In the previous post we basically got the timings right to trigger the DDR3 commands of the cores in an interleaved way.

In this post we are going to extend this functionality further and add a core to issue some dummy read/write commands on the second memory channel and see if we can read some sensible data back from DDR RAM via the second memory channel.

Using sensible addresses

In the previous post we didn't really worry about using sensible row/column addresses for the second channel of our memory controller and we just used the same hardcoded address for both the row and the column.

So, let us start this post by seeing if we can create some sensible row and column addresses. Firstly, we will create a block of code for driving our second memory channel:

amiga_mem_core amiga_mem_core(.clk(clk_8_2_mhz),
    .address(channel_address_2),
    .data(channel_data_2),
    .data_in(cap_value_2),
    .write(write_channel_2),
    .reset(reset_retro)
);
amiga_mem_core is our hypothetical Amiga core that will use the second memory channel for its memory needs. We will gradually develop this core in coming sections and future posts.
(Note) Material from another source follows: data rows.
/-! ### Stops, shutdowns and annunciation -/

/-- The channel stops (R15, R45, R48, R84, R86, R88, R89, R91, R93, R120), in any trip state: STOP of a channel; the expiry of its pressure,
source-low and stall timers and of its tank's blind timer; LINEUP NOT_READY of an ACTIVE entry in BATCH or SLUG (LINEUP_LOST); an
HI assertion at a reading of the current entry's tank (LEVEL_HI, which sets the end LEVEL_HI, once for an entry by its mark); and,
but for TRIPPING, the expiry of its stroke timer (VALVE_STUCK): each takes its own cause. At an expiry the inputs, counts,
declarations and configuration stay. MISROUTE is said with the reconciliation. LEVEL_HI is said where the HIHI assertion does not
rise and the same reading cannot bring a second strike; the flag, the level, or an own HI that stands with no level found brings it. -/
def Obligations.ChannelStopsAreTakenWhole : Prop :=
  ∀ (c : Chan) (s : State), s.Ready →
    (∀ p body, s.Hears p → decodeRequest .stop body = some (.stop c) →
        ∃ t : State, exec (.stop p body) s = .next t.startSending ∧ StopTaken .stopCh (originOf p) none c s t
          ∧ Answered p (bodyTag body) RequestKind.stop.code (.done .nothing) s t)
      ∧ (∀ x, (s.chan c).pressureTimer = some x → x ≤ s.now →
        ∃ t : State, exec (.pressureTimerExpiry c) s = .next t.startSending
          ∧ StopTaken .overpressure .watch none c s t ∧ t.given = s.given)
      ∧ (∀ x, (s.chan c).sourceLowTimer = some x → x ≤ s.now →
        ∃ t : State, exec (.sourceLowTimerExpiry c) s = .next t.startSending
          ∧ StopTaken .sourceEmpty .watch none c s t ∧ t.given = s.given)
      ∧ (∀ x, (s.chan c).meter.stallTimer = some x → x ≤ s.now →
        ∃ t : State, exec (.stallTimerExpiry c) s = .next t.startSending
          ∧ StopTaken .meterStall .watch none c s t ∧ t.given = s.given)
      ∧ (∀ x u, (s.tank u).blindTimer = some x → x ≤ s.now → s.activeChan u = some c →
        ∃ t : State, exec (.blindTimerExpiry u) s = .next t.startSending
          ∧ StopTaken .gaugeLost .watch (some u) c s t ∧ t.given = s.given)
      ∧ (∀ x, (s.chan c).strokeTimer = some x → x ≤ s.now → (s.chan c).state ≠ .fault → s.trip.state ≠ .tripping →
        ∃ t : State, exec (.strokeTimerExpiry c) s = .next t.startSending ∧ StopTaken .valveStuck .watch none c s t
          ∧ (t.chan c).state = .fault ∧ t.given = s.given)
      ∧ (∀ (body : List Byte) (n : EntryId) (e : Entry), s.Hears .ship →
          decodeRequest .lineup body = some (.lineup n .notReady) → s.activeEntry c = some (n, e) →
          e.chan = c → e.mode ≠ .demand → e.lineup = .ready →
        ∃ (t : State) (f : Entry), exec (.lineup .ship body) s = .next t.startSending
          ∧ StopTaken .lineupLost .ship (some e.tank) c s t
          ∧ Answered .ship (bodyTag body) RequestKind.lineup.code (.done .nothing) s t
          ∧ t.entry n = some f ∧ f.lineup = .notReady ∧ f.state = .await ∧ f.endPending = e.endPending)
      ∧ ∀ (body : List Byte) (u : TankNo) (d : TankDecl) (l : Nat) (q : Quality) (hi hihi : Bool) (i : EntryId) (e : Entry),
          s.TakesLevel body u d l q hi hihi → s.TanksShared → s.servingChan u = some c → s.current c = some (i, e) →
          e.chan = c → (e.state = .await ∨ (e.state = .active ∧ e.strikes = 0)) → e.endPending = none →
          (hi = true ∨ (∃ x, (s.tankAfter u l q).lEff = some x ∧ d.hHi ≤ x)
            ∨ ((s.tankAfter u l q).lEff = none ∧ (s.tank u).ownHi = true)) → (s.tank u).hiStopMark ≠ some i →
        ∃ (t : State) (f : Entry), exec (.level .ship body) s = .next t.startSending ∧ LevelAnswered body u s t
          ∧ (t.chan c).lastStop
              = some { cause := .levelHi, origin := if hi then .ship else .watch, tank := some u, stamp := s.now,
                       acknowledged := false }
          ∧ (t.chan c).watched = false ∧ t.queue.proposals = s.queue.proposals.filter (fun q => !q.isStart (some c))
          ∧ (t.chan c).authorised = false ∧ (t.tank u).hiStopMark = some i ∧ t.trip.state = s.trip.state
          ∧ (s.trip.state = .normal → t.trip.horn = .alarm) ∧ t.entry i = some f
          ∧ ((s.chan c).provenClosed = true → (s.chan c).watched = false → (s.chan c).stroking = false →
              f.state = .short ∧ f.endReason = some .levelHi ∧ f.endPending = none)
          ∧ ((s.chan c).provenClosed = false ∨ (s.chan c).watched = true ∨ (s.chan c).stroking = true →
              f.state = e.state ∧ f.endPending = some .levelHi)
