theorem quietened_initCleared (s : State) : s.trip.Quietened (initCleared s).trip := by
  have htank (t : TankNo) (x : State) : x.trip.Quietened (clearTank t x).trip := quietened_setGaugeStep t x
  have hchan (c : Chan) (x : State) : x.trip.Quietened (clearChannel c x).trip :=
    (quietened_setHighSoon c (x.modChan c Channel.initialised)).trans
      ((quietened_setStrain c _).trans (quietened_setUnmetered c _ _))
  have hout : s.trip.Quietened (withdrawWhere (fun _ => true) .init s).trip := by
    rw [(withdrawWhere_writes (fun _ => true) .init s).trip_eq]
    exact .refl _
  exact hout.trans ((quietened_foldl (fun x t => htank t x) tankNos { withdrawWhere (fun _ => true) .init s with plan := Plan.blank }).trans
    (quietened_foldl (fun x c => hchan c x) chans _))

theorem chan_initCleared (s : State) (c : Chan) : (initCleared s).chan c = (s.chan c).cleared := by
  rw [initCleared, chan_clearAll, (clearTanks_writes _).chan_eq]
  exact congrArg (fun f : Chan → Channel => (f c).cleared) (withdrawWhere_writes (fun _ => true) .init s).chan_eq

theorem tanks_initCleared (s : State) : (initCleared s).tanks = Vector.replicate 12 Tank.blank := by
  refine tanks_ext (s := { s with tanks := Vector.replicate 12 Tank.blank }) fun t => ?_
  rw [initCleared, (clearChannels_writes _).tank_eq, tank_clearAll]
  simp [State.tank, Vector.get_eq_getElem]

theorem plan_initCleared (s : State) : (initCleared s).plan = Plan.blank := by
  rw [initCleared, (clearChannels_writes _).plan_eq, (clearTanks_writes _).plan_eq]

theorem queue_initCleared (s : State) : (initCleared s).queue = { proposals := [], nextId := s.queue.nextId } := by
  rw [initCleared, (clearChannels_writes _).queue_eq, (clearTanks_writes _).queue_eq]
  exact (withdrawWhere_queue ..).trans (by simp)

theorem initCleared_rest (s : State) : initCleared s = { s with
    plan := (initCleared s).plan, tanks := (initCleared s).tanks, channels := (initCleared s).channels, queue := (initCleared s).queue
    trip := (initCleared s).trip, portB := (initCleared s).portB, portS := (initCleared s).portS } := by
  refine (initCleared_writes s).keeps (I := fun u => u = { s with
    plan := u.plan, tanks := u.tanks, channels := u.channels, queue := u.queue, trip := u.trip, portB := u.portB, portS := u.portS })
    (fun p hp u v hw hu => ?_) rfl
  simp only [List.mem_cons, List.not_mem_nil, or_false] at hp
  have hframe (hv : v = { u with
      plan := v.plan, tanks := v.tanks, channels := v.channels, queue := v.queue, trip := v.trip
      portB := v.portB, portS := v.portS }) : v = { s with
      plan := v.plan, tanks := v.tanks, channels := v.channels, queue := v.queue, trip := v.trip
      portB := v.portB, portS := v.portS } := by
    rw [hu] at hv
    exact hv
  rcases hp with rfl | rfl | rfl | rfl | rfl | rfl | rfl
  all_goals cases hw; exact hframe rfl

/-- Step 4 of R180 tells, and changes nothing. -/
theorem initNoted_tells (s u : State) : Writes [.notices] (u.modHeader fun h => h.initialised u.trip.state u.config) (initNoted s u) := by
  have hnotes (v : State) : Writes [.notices] v (chans.foldl (fun x c => noteCleared s c x) v) :=
    Writes.foldl (fun x c => noteCleared_writes s c x) _ _
  have hstate (v : State) := Writes.ite (b := s.header.state = v.header.state) (.refl v) (noteHeader_writes .state v)
  have horder (v : State) := Writes.ite (b := s.header.high = v.header.high ∧ s.header.low = v.header.low) (.refl v)
    (noteHeader_writes .order v)
  exact (hnotes _).then ((hstate _).then (horder _) (R := [.notices]))

theorem adoptInit_made (s : State) : adoptInit s = { s with
    plan := Plan.blank, tanks := Vector.replicate 12 Tank.blank, queue := { proposals := [], nextId := s.queue.nextId }
    header := s.header.initialised s.trip.state s.config, channels := (initCleared s).channels, trip := (initCleared s).trip
    portB := (adoptInit s).portB, portS := (adoptInit s).portS } := by
  have hstate : (initCleared s).trip.state = s.trip.state := by rw [(quietened_initCleared s).1]
  have hrest := initCleared_rest s
  rw [plan_initCleared, tanks_initCleared, queue_initCleared] at hrest
  have htold := (initNoted_tells s (initCleared s)).only_ports
  rw [← adoptInit_eq, State.modHeader, hstate] at htold
  generalize initCleared s = u at hrest htold ⊢
  rw [htold, hrest]

theorem ended_adoptInit (s : State) (x : Side) : ((adoptInit s).port x).ended = (s.port x).ended := by
  have hclear : ((initCleared s).port x).ended = (s.port x).ended := (initCleared_writes s).ended_eq (by decide) x
  have hmod (u : State) (f : Header → Header) : ((u.modHeader f).port x).ended = (u.port x).ended := by cases x <;> rfl
  rw [adoptInit_eq, (initNoted_tells s _).ended_eq (by decide) x, hmod, hclear]

/-- Settles O24. -/
theorem adoptedInitClearsPlanTanksAndQueue : Obligations.AdoptedInitClearsPlanTanksAndQueue := by
  intro i p k body q s hs hc hb hrest
  have hw := s.adopting_eq p q
  have hrej : (refreshLink p s).reject q.body = none := by
    have hs1 := refreshLink_eq_withPorts p s
    rw [hb, hs1]
    exact if_pos (List.all_eq_true.mpr fun c _ => hrest c)
  have hinit : carryOut q.body (s.adopting p q) = adoptInit (s.adopting p q) := by rw [hb, carryOut]
  have hended := ended_adoptInit (s.adopting p q)
  have hmade := adoptInit_made (s.adopting p q)
  have hchan (c : Chan) : (initCleared (s.adopting p q)).chan c = (s.chan c).cleared := by
    rw [chan_initCleared, State.chan, hw]; rfl
  have hquiet := quietened_initCleared (s.adopting p q)
  rw [show (s.adopting p q).trip = s.trip by rw [hw]] at hquiet
  generalize initCleared (s.adopting p q) = x at hmade hchan hquiet
  generalize adoptInit (s.adopting p q) = y at hinit hended hmade
  have hy : y = { s with
      plan := Plan.blank, tanks := Vector.replicate 12 Tank.blank, queue := { proposals := [], nextId := s.queue.nextId }
      header := s.header.initialised s.trip.state s.config, channels := x.channels, trip := x.trip
      portB := y.portB, portS := y.portS } := by
    generalize s.adopting p q = w at hw hmade
    rw [hmade, hw]; rfl
  obtain ⟨t, hexec, hans, hkept, ht⟩ := adoption (u := { s with
    plan := Plan.blank, tanks := Vector.replicate 12 Tank.blank, queue := { proposals := [], nextId := s.queue.nextId }
    header := s.header.initialised s.trip.state s.config, channels := x.channels, trip := x.trip }) hs hc hrej hs.1.2
    (by rw [hinit]; exact hy) (by rw [hinit]; exact hended)
  have htrip : t.trip = x.trip := by rw [ht]
  refine ⟨t, hexec, hans, hkept, ?_, fun c => ?_, ?_, ?_⟩
  · rw [htrip, show t.channels = x.channels by rw [ht]]; exact ht
  · rw [State.chan, ht]; exact hchan c
  · rw [htrip]; exact hquiet.1
  · rw [htrip]; exact hquiet.2

/-! PROOFS. The requests that declare a tank, replace the configuration, and arm, mask or drain a channel (R19, R73, R85, R95, R98, R112). -/


variable {P : List Part} {s t u : State} {p : Side} {k : RequestKind} {body : List Byte} {r : Request}

/-! ### What a request makes -/

/-- The items a consequence may write; the rest is the given part (R75, R175) and the store. -/
def Item.Plant (i : Item) : Prop :=
  i = .channels ∨ i = .tanks ∨ i = .plan ∨ i = .header ∨ i = .trip ∨ i = .queue ∨ i = .evals ∨ i = .ports

theorem Writes.only_plant (h : Writes P s t) (hP : ∀ p ∈ P, p.item.Plant := by unfold Item.Plant; decide) : t = { s with
    channels := t.channels, tanks := t.tanks, plan := t.plan, header := t.header, trip := t.trip, queue := t.queue
    evals := t.evals, portB := t.portB, portS := t.portS } := by
  have hnot (i : Item) (hi : ¬ i.Plant) : ∀ p ∈ P, p.item ≠ i ∧ p.item ≠ .many := fun p hp =>
    ⟨fun he => hi (he ▸ hP p hp), fun he => by have := hP p hp; rw [he] at this; simp [Item.Plant] at this⟩
  have hsame (i : Item) (hi : ¬ i.Plant) : i.Same s t := h.leaves i (hnot i hi)
  have h1 : t.powered = s.powered := hsame .powered (by simp [Item.Plant])
  have h2 : t.now = s.now := hsame .now (by simp [Item.Plant])
  have h3 : t.cursor = s.cursor := hsame .cursor (by simp [Item.Plant])
  have h4 : t.config = s.config := hsame .config (by simp [Item.Plant])
  have h5 : t.store = s.store := hsame .store (by simp [Item.Plant])
  have h6 : t.freeCount = s.freeCount := hsame .freeCount (by simp [Item.Plant])
  have h7 : t.pending = s.pending := hsame .pending (by simp [Item.Plant])
  rw [← h1, ← h2, ← h3, ← h4, ← h5, ← h6, ← h7]

/-- A request, said of whatever its rule makes of the part with its link refreshed, when that hands on no evaluation and sets no ended
flag. -/
theorem request_made {result : Result} {Q : State → Prop} (hs : s.Hears p) (hp : permits k p = true) (hd : decodeRequest k body = some r)
    (hv : ∀ x y, ∃ v, handle p r (s.withPorts x y) = (v, result) ∧ v.evals = []
      ∧ (∀ q, (v.port q).ended = ((s.withPorts x y).port q).ended) ∧ Q v) :
    ∃ t v : State, exec (frameCommand p k body) s = .next t.startSending ∧ Answered p (bodyTag body) k.code result s t
      ∧ EndedKept s t ∧ Q v ∧ t = { v with portB := t.portB, portS := t.portS } := by
  obtain ⟨v, hv, hev, hended, hq⟩ := hv (refreshLink p s).portB (refreshLink p s).portS
  rw [← refreshLink_eq_withPorts] at hv hended
  have hmade := request_makes (u := v) hs hp hd hev (by rw [hv]) (by rw [hv]; exact hended)
  rw [hv] at hmade
  obtain ⟨t, hexec, hans, hkept, ht⟩ := hmade
  exact ⟨t, v, hexec, hans, hkept, hq, ht⟩

/-! ### TANKDEF (R19, R20) -/

theorem tank_setAbove (t : TankNo) (v : Bool) (s : State) (x : TankNo) :
    (setAbove t v s).tank x = if t = x then { s.tank t with aboveTable := v } else s.tank x := by
  unfold setAbove
  split
  case isTrue h => split <;> simp_all [← h]
  case isFalse => rw [(noteTank_writes ..).tank_eq, tank_modTank]

/-- A tank's record with its window flushed (R42). -/
def Tank.flushed (k : Tank) : Tank := { k with window := [], stale := false, staleTimer := none, aboveTable := false }

theorem tank_flushWindow (t : TankNo) (s : State) (x : TankNo) :
    (flushWindow t s).tank x = if t = x then (s.tank t).flushed else s.tank x := by
  rw [flushWindow, tank_setAbove]
  simp only [tank_modTank, if_true]
  split <;> rfl

/-- The tank's record as an accepted TANKDEF leaves it (R20, R34). -/
def Tank.redeclared (k : Tank) (d : TankDecl) : Tank := { (k.declare d).flushed with gaugeStep := false }

theorem tank_declareTank (t : TankNo) (d : TankDecl) (s : State) (x : TankNo) :
    (declareTank t d s).tank x = if t = x then (s.tank t).redeclared d else s.tank x := by
  unfold declareTank
  rw [(noteTank_writes ..).tank_eq, (noteLevelChange_writes ..).tank_eq, tank_setGaugeStep]
  simp only [tank_flushWindow, tank_modTank, if_true]
  split <;> rfl

theorem noteDeclared_writes (t : TankNo) (b : LevelState) (x : Option Origin) (s : State) :
    Writes [.notices] s (noteTank .defined t (noteLevelChange t b x none s)) :=
  (noteLevelChange_writes ..).then (noteTank_writes ..)

theorem quietened_declareTank (t : TankNo) (d : TankDecl) (s : State) : s.trip.Quietened (declareTank t d s).trip := by
  have hflush : (flushWindow t (s.modTank t fun k => k.declare d)).trip = s.trip := (flushWindow_writes ..).trip_eq
  unfold declareTank
  rw [(noteDeclared_writes ..).trip_eq, ← hflush]
  exact quietened_setGaugeStep t _

theorem trip_declareTank (t : TankNo) (d : TankDecl) (s : State) (h : (s.tank t).gaugeStep = false) : (declareTank t d s).trip = s.trip := by
  have hflush : (flushWindow t (s.modTank t fun k => k.declare d)).trip = s.trip := (flushWindow_writes ..).trip_eq
  have hstep : ((flushWindow t (s.modTank t fun k => k.declare d)).tank t).gaugeStep = false := by
    simp only [tank_flushWindow, tank_modTank, if_true]; exact h
  unfold declareTank
  rw [(noteDeclared_writes ..).trip_eq, setGaugeStep, if_pos hstep, hflush]

theorem declareTank_made (t : TankNo) (d : TankDecl) (s : State) : declareTank t d s = { s with
    tanks := s.tanks.set t ((s.tank t).redeclared d), trip := (declareTank t d s).trip
    portB := (declareTank t d s).portB, portS := (declareTank t d s).portS } := by
  have hw := declareTank_writes t d s
  have htanks : (declareTank t d s).tanks = s.tanks.set t ((s.tank t).redeclared d) :=
    tanks_ext (s := s.setTank t ((s.tank t).redeclared d)) fun x => by rw [tank_declareTank, tank_setTank]
  have h := hw.only_plant
  rw [hw.channels_eq, hw.plan_eq, hw.header_eq, hw.queue_eq, hw.evals_eq, htanks] at h
  exact h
Let us quickly discuss the different ports of amiga_mem_core:
  • clk_8_2_mhz: This is basically the same kind of clock as what drives our main 6502 core. This is the 83.333Mhz clock, but we only present every tenth clock pulse, which gives us an effective clock of 8.333Mhz. I would like to point out here that we will use a different clock pulse from 10 available than we use for our 6502 core, because the second memory channel require the address to be asserted at a different time than the first memory channel.
  • channel_address_2: a 16 bit linear address, giving 64k address space. We will slice and dice this address to get row address and column address
  • cap_value_2: 16 bit captured data from DDR3 RAM. As we know from previous posts, the ISERDES captures this data from DDR3 RAM, but throws it away after the next 83MHz. So, we need to capture this data so it is still available at the next 8.33MHz clock pulse.
  • write_channel_2: The Amiga core indicates whether it wants to either write (e.g. set to 1), or read (e.g. set to 0).
Let us modify our memory controller state machine a bit to use the values from these ports:

              WAIT_READ_WRITE_2: begin
                  test_cmd <= 32'h000001ff;
                  phy_rcw_pos_2 <= 3;
                  phy_address_2 <= {9'b0,channel_address_2[15:10]};
				  state <= PRECHARGE_AFTER_WRITE;
              end
			  
	      PRECHARGE_AFTER_WRITE: begin
                  // CAS command
                  phy_rcw_pos_2 <= {2'b10, write_channel_2};
                  phy_address_2 <= {5'b0,channel_address_2[9:3], map_address_2[2:0]};
                  data_in <= {8{channel_data_2}};
                  dq_tri = write_channel_2 ? 15 : 0;
                  mem_channel <= 1;
                  state <= POST_READ_1;
                  cmd_slot <= 3;
                  test_cmd <= write_channel_2 ? 32'h000029fd : 32'h00002dfd;
              end
If you have a look at my previous post, you will see I have also modified the above two selectors of the state machine to open a row for the second memory channel and then do a column read/write in the second selector. In this case I have added some more logic to use the address of our Hypothetical Amiga core.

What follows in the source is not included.